1839 in sports describes the year's events in world sport.

Boxing
Events
 12 February — William "Bendigo" Thompson defeats James Burke, who is disqualified for head butting.
 Jem Ward finally relinquishes his claim to the English Championship title and awards a championship belt to Bendigo.
 Bendigo suffers a serious knee injury while doing somersaults during a celebration and cannot fight again for several years.
 The English title is again disputed and claims to it are made by Burke, Ben Caunt and Nicholas Ward, brother of Jem Ward.

Cricket
Events
 1 March — formation of Sussex County Cricket Club out of the Sussex Cricket Fund organisation that had been set up in 1836; Sussex is the oldest county club
 10–11 June — Sussex CCC plays its inaugural first-class match versus Marylebone Cricket Club (MCC) at Lord's
England
 Most runs – Ned Wenman 332 @ 18.44 (HS 58)
 Most wickets – James Cobbett 85 (BB 8–?)

Football
Events
 A former Rugby School pupil, Albert Pell, begins organising football matches at Cambridge University.  Because of the different school variations, a compromise set of rules has to be found and this is the origin of the famous Cambridge Rules that will be published in 1863.
 It is claimed that Barnes RFC is founded in 1839 but there is no actual evidence.  If the claim is true, Barnes is the world's oldest football club (all codes).

Horse racing
Events
 The 1839 Grand National is acknowledged to be the first official running of the race, the three earlier races being termed the Great Liverpool Steeplechase
England
 Grand National – Lottery
 1,000 Guineas Stakes – Cara 
 2,000 Guineas Stakes – The Corsair
 The Derby – Bloomsbury
 The Oaks – Deception 
 St.
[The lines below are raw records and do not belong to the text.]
-- ==== Sys2Proof/Certificates/Slice0/Obligations.lean ====
section
/-! DEFINITION. The statements put to the provers. `s1`, `s2` are states between the parts of an instruction: locating an
operand may touch the TLB, the accessed and dirty bits of paging entries and the debug state, so results are said from the
state that locating left. Free values appear under an existential quantifier (log entry 1). A statement of the form
`exec i s = .next (t.finished .normal)` says where the instruction completes and, `t` being written out, its frame. -/
open Sys2Proof Sys2Proof.Machine

/-! ## What the shared parts leave alone -/

/-- Completing an instruction moves EIP to `EIP_next`, forgets the prefixes, clears RF unless it is kept, ends the shadows but for
one the instruction opens, and leaves every other register and every byte of memory as they are (R71, R88, R681). A step that leaves
its instruction unfinished, an element of a repetition or a poll of WAIT, leaves both shadows as they are: that is log entry 32
(DEDUCED) and, for the poll, which keeps RF as well, log entry 19 (DESIGN CHOICE). What completing does to the pending debug traps,
the statement on debug exceptions says. -/
def Obligations.CompletionLeavesTheRestAlone : Prop :=
  ∀ (s : State) (d : Done),
    let t := s.finished d
    t.eip = s.eipNext ∧ t.pfx = Prefixes.empty ∧
    t.flags = { s.flags with RF := s.flags.RF && !(d == .normal || d == .opensSs || d == .opensSti) } ∧
    (if d = .element ∨ d = .again then t.ssShadow = s.ssShadow ∧ t.stiShadow = s.stiShadow
      else t.ssShadow = (d == .opensSs) ∧ t.stiShadow = (d == .opensSti)) ∧
    t.gpr = s.gpr ∧ t.seg = s.seg ∧ t.cpl = s.cpl ∧ t.gdtr = s.gdtr ∧ t.idtr = s.idtr ∧ t.ldtr = s.ldtr ∧ t.tr = s.tr ∧
    t.cr0 = s.cr0 ∧ t.cr2 = s.cr2 ∧ t.cr3 = s.cr3 ∧ t.tr6 = s.tr6 ∧ t.tr7 = s.tr7 ∧ t.tlb = s.tlb ∧
    t.dbg.dr0 = s.dbg.dr0 ∧ t.dbg.dr1 = s.dbg.dr1 ∧ t.dbg.dr2 = s.dbg.dr2 ∧ t.dbg.dr3 = s.dbg.dr3 ∧
    t.dbg.dr6 = s.dbg.dr6 ∧ t.dbg.dr7 = s.dbg.dr7 ∧ t.run = s.run ∧ t.queue = s.queue ∧ t.pastEnd = s.pastEnd ∧
    t.nmiInService = s.nmiInService ∧ t.nmiPending = s.nmiPending ∧ t.pins = s.pins ∧ t.plat = s.plat ∧
    t.ioOut = s.ioOut ∧ t.copOut = s.copOut ∧ t.busOut = s.busOut ∧ t.lockOut = s.lockOut ∧ ∀ a, t.byteAt a = s.byteAt a

/-- Locating an operand with paging off and no breakpoint watching data: if the segment checks pass, the bytes are those from the
segment's base plus the offset; if they fail, #SS(0) for SS and #GP(0) for any other segment, and nothing changes. In a plain
state (all addresses RAM, no LOCK prefix) nothing changes when they pass either; otherwise the draw counter may move for bytes no
memory holds (log entry 5), and a LOCK prefix asserts LOCK# for a destination (R120, R131, R150, R170). In real-address mode the
segment checks are the limit's alone (R187, R709), but that attributes left by protected mode which do not permit writing keep
refusing writes (R713), through any register but CS; that the rules go together so is log entry 33 (DEDUCED). -/
def Obligations.LocatingAnOperandInAPlainState : Prop :=
  (∀ (s : State) (r : SReg) (off : BitVec 32) (n : Nat) (w : Bool), s.plain = true →
    locate r off n w s =
      if s.segOk r off n (if w then .write else .read) then .ok (Loc.from ((s.seg.get r).base + off) n) s
      else .error (.exc ⟨if r = .ss then 12#8 else 13#8, .sel 0#16⟩) s) ∧
  (∀ (s : State) (r : SReg) (off : BitVec 32) (n : Nat) (w : Bool), s.direct = true →
    let l := Loc.from ((s.seg.get r).base + off) n
    let u := if l.all fun a => (s.kindAt a).holds then s else s.drawn (s.draws + 1)
    locate r off n w s =
      if s.segOk r off n (if w then .write else .read)
      then .ok l (if w && s.pfx.lock then { u with lockOut := ⟨.prefixed, l⟩ :: u.lockOut } else u)
      else .error (.exc ⟨if r = .ss then 12#8 else 13#8, .sel 0#16⟩) s) ∧
  (∀ (s : State) (r : SReg) (off : BitVec 32) (n : Nat) (k : AccessKind), s.protectedMode = false →
    let g := s.seg.get r
    (s.segOk r off n k = true ↔ g.inLimit off n = true ∧ (k = .write → r = .cs ∨ g.executable = false ∧ g.bit1 = true)))

/-- Page translation. With paging off the physical address is the linear one. A successful translation writes none of the registers
named and, where memory holds the directory entry (in a device or in nothing it reads as free values, log entry 5), no byte of memory
but those of that entry and of the table entry it leads to. With no translation cached and both
entries in RAM: an entry with P = 0 is #PF "not present", an access the entries do not permit at user level is #PF "protection",
CR2 receiving the address and the error code the access, and nothing else changing but draws; otherwise the frame is the table
entry's, both accessed bits are set, a write sets the dirty bit, and every other bit of the entries stays. A cached translation
may be used if it permits the access (and is dirty, for a write), else refused, or the tables are walked, by a free value
(R130 to R137, R141, R595). -/
def Obligations.PageTranslation : Prop :=
  (∀ (s : State) (la : BitVec 32) (w u : Bool), s.cr0.PG = false → translate la w u s = .ok la s) ∧
  (∀ (s t : State) (la pa : BitVec 32) (w u : Bool), translate la w u s = .ok pa t →
    t.gpr = s.gpr ∧ t.seg = s.seg ∧ t.flags = s.flags ∧ t.cr0 = s.cr0 ∧ t.cr2 = s.cr2 ∧ t.cr3 = s.cr3 ∧
    ((∀ a, a ∈ Loc.from (s.pdeAddr la) 4 → s.kindAt a = .ram ∨ s.kindAt a = .rom) →
      s.sameBytes t (Loc.from (s.pdeAddr la) 4 ++ Loc.from (pteAddr (s.phys32 (s.pdeAddr la)) la) 4))) ∧
  (∀ (s : State) (la : BitVec 32) (w u : Bool), s.cr0.PG = true → Memory.wf s.mem = true →
    s.tlbMatches (la.extractLsb' 12 20) = [] →
    let da := s.cr3 ++ la.extractLsb' 22 10 ++ 0#2
    let pde := s.phys32 da
    let ta := pde.extractLsb' 12 20 ++ la.extractLsb' 12 10 ++ 0#2
    let pte := s.phys32 ta
    (∀ a, a ∈ Loc.from da 4 ++ Loc.from ta 4 → s.kindAt a = .ram) →
    if pde.getLsbD 0 = false ∨ pte.getLsbD 0 = false then
      translate la w u s = .error (.exc ⟨14#8, .page false w u⟩) { s with cr2 := la }
    else if u = true ∧ ((pde.getLsbD 2 && pte.getLsbD 2) = false ∨ w = true ∧ (pde.getLsbD 1 && pte.getLsbD 1) = false) then
      translate la w u s = .error (.exc ⟨14#8, .page true w u⟩) { s with cr2 := la }
    else ∃ t, translate la w u s = .ok (pte.extractLsb' 12 20 ++ la.extractLsb' 0 12) t ∧
      (t.phys32 da).getLsbD 5 = true ∧ (t.phys32 ta).getLsbD 5 = true ∧ (w = true → (t.phys32 ta).getLsbD 6 = true) ∧
      (∀ k, k ≠ 5 → k ≠ 6 → (t.phys32 da).getLsbD k = pde.getLsbD k ∧ (t.phys32 ta).getLsbD k = pte.getLsbD k)) ∧
  (∀ (s : State) (la : BitVec 32) (w u : Bool) (b : Nat) (e : TlbEntry), s.cr0.PG = true →
    s.tlbMatches (la.extractLsb' 12 20) = [(b, e)] →
    let permits := u = false ∨ e.u = true ∧ (w = true → e.w = true)
    let s1 := s.drawn (s.draws + 1)
    (w = true → e.d = true) ∧ permits ∧ translate la w u s = .ok (e.phys ++ la.extractLsb' 0 12) s1 ∨
    (w = true → e.d = true) ∧ ¬ permits ∧ translate la w u s = .error (.exc ⟨14#8, .page true w u⟩) { s1 with cr2 := la } ∨
    translate la w u s = (do let f ← walk la w u; pure (f ++ la.extractLsb' 0 12) : M (BitVec 32)) s1)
Leger Stakes – Charles XII

Rowing
The Boat Race
 3 April — Cambridge wins the 3rd Oxford and Cambridge Boat Race
Other events
 The first Henley Regatta is held on the River Thames by the town of Henley-on-Thames, England. From 1851 it will be the Henley Royal Regatta.
 The Detroit Boat Club is established on the Detroit River in Michigan. Eventually it will be the oldest sporting club in America.